• _ASSIGNMENT_: Note each line of the listing that contains the string "Bool", and copy it.

• _RECORD EXTRACTS_:

-- ==== Sys2Proof/Machine/State.lean ====
section
/-! DEFINITION. The state of the part, as plain data: every register, every hidden latch, timer run, queue and memory the
spec gives the machine, and the queue of commands that wait. -/

namespace Sys2Proof.Machine

/-- Why a step stops with a fault. The part itself never stops: its faults are records of the collector (R468), so no
command of this model ends here. SAFE: nobody raises it. -/
inductive Fault where
  /-- Raised by no command; safe. -/
  | none
deriving DecidableEq, Repr

/-- Why a step is refused. -/
inductive Refusal where
  /-- A command that has no meaning yet, by its mnemonic in the opcode table; raised by an arm of `exec` only. Safe. -/
  | notModelled (mnemonic : String)
deriving DecidableEq, Repr

/-- The three variants (R1). -/
inductive Variant where
  | f1624 | c1624 | f1612
deriving DecidableEq, Repr

/-- Which part this is: its variant and the two characters of its silicon revision (R1, R3, R374).
Log entry 1 (DESIGN CHOICE). -/
structure Part where
  variant : Variant := .f1624
  letter : Nat := 0x41
  digit : Nat := 0x31
deriving DecidableEq, Repr

/-- A ToD frame that has passed its checks and waits for a stamp to label (R83). -/
structure TodFrame where
  sec : Nat
  cclass : Nat
  flags : Nat
  utc : Nat
deriving DecidableEq, Repr

/-- The hidden state of a candidate's watch estimator and qualifier (R66 to R86). Log entry 11 (DEDUCED). -/
structure Cand where
  /-- The anchor of a FREQ candidate, phase units (R67). -/
  anchor : Rat := 0
  /-- A new anchor (FREQ) or position is taken at the next stamp (R67, R468 FS6). -/
  restart : Bool := true
  /-- The restart follows a parity error and counts as a phase jump (R468 FS6). -/
  parity : Bool := false
  /-- The index of the last stamp, counted from the anchor (R66). -/
  k : Nat := 0
  /-- A block reset's increment of phase_epoch waits for the next entry to OBSERVING (R430). -/
  epochDue : Bool := false
  /-- Filtered phase and phase change per stamp, in 2^-32 phase units (R66). -/
  phi : Int := 0
  s : Int := 0
  /-- Filtered frequency, frequency units (R66). -/
  y : Int := 0
  /-- Device time of the last stamp that was not discarded as an overrun, phase units (R63, R75). -/
  last : Option Nat := none
  /-- Device time at which the candidate left DISABLED, from which periods count before its first stamp (R75). -/
  start : Nat := 0
  /-- What steps of device time have taken off the time since `last` or `start`, phase units (R123). -/
  late : Rat := 0
  /-- Stamp periods already counted as missed since then (R75). -/
  missed : Nat := 0
  /-- Consecutive outliers (R68), pulse-width failures (R76) and good stamps in NO_SIGNAL (R73). -/
  outRun : Nat := 0
  pwRun : Nat := 0
  goodRun : Nat := 0
  /-- Residuals of the last 256 accepted stamps, newest first, 2^-32 phase units (R70). -/
  resid : List Int := []
  /-- The stamp index and raw phase at the start of the gate in progress (R77). -/
  gate : Option (Nat × Rat) := none
  /-- A gate whose last stamp has come: its stamps, raw phase change and last stamp; GATE_END forms y_q of it. -/
  gateDone : Option (Nat × Rat × Nat) := none
  /-- The gate in progress has failed with cause OVERRUN (R63). -/
  overrun : Bool := false
  /-- The last gate lay beyond the acceptance limit, and beyond the reject limit (R77). -/
  freqBad : Bool := false
  rejHit : Bool := false
  /-- A complete gate has passed since the entry to OBSERVING (R73). -/
  passed : Bool := false
  /-- qual_time has passed since the entry to OBSERVING or the last restart of the timer (R73, R77). -/
  qualUp : Bool := false
  /-- Gates ended since the entry to OBSERVING or the last change of `rec` (R91). -/
  gates : Nat := 0
  /-- Seconds of stamp periods gone by, and the last 64 gate ends with their y_q in 2^-36, newest first (R78). -/
  span : Rat := 0
  hist : List (Rat × Rat) := []
  /-- The drift condition of R78 asks for DEGRADING. -/
  degrade : Bool := false
  /-- Anchors and phase jumps accepted since reset; channels compare it (R119). -/
  jumps : Nat := 0
  /-- Filtered phase and frequency as the consumers hold them, where they have lost an estimate on its link (R468 FS70). -/
  stale : Option (Int × Int) := none
  /-- A frame waiting for a stamp (R83). -/
  tod : Option TodFrame := none
  /-- A block reset is in progress (R430). -/
  inReset : Bool := false
deriving DecidableEq, Repr

/-- A pair of candidates under comparison: the run of equal results, positive for disagreements, and the mark (R85). -/
structure Pair where
  run : Int := 0
  marked : Bool := false
deriving DecidableEq, Repr

/-- A record item that its producer has finished: the stream (record type and unit), the producer's register address
(R299), the placement epoch where one is already fixed (R521), and the payload of each word (R297). -/
structure Item where
  rtype : Nat
  unit : Nat
  addr : Nat
  epoch : Option Nat := none
  body : List Nat
deriving DecidableEq, Repr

• _RESPONSE BOX_:
  restart : Bool := true
  parity : Bool := false
  epochDue : Bool := false
  overrun : Bool := false
  freqBad : Bool := false
  rejHit : Bool := false
  passed : Bool := false
  qualUp : Bool := false
  degrade : Bool := false
  inReset : Bool := false
  marked : Bool := false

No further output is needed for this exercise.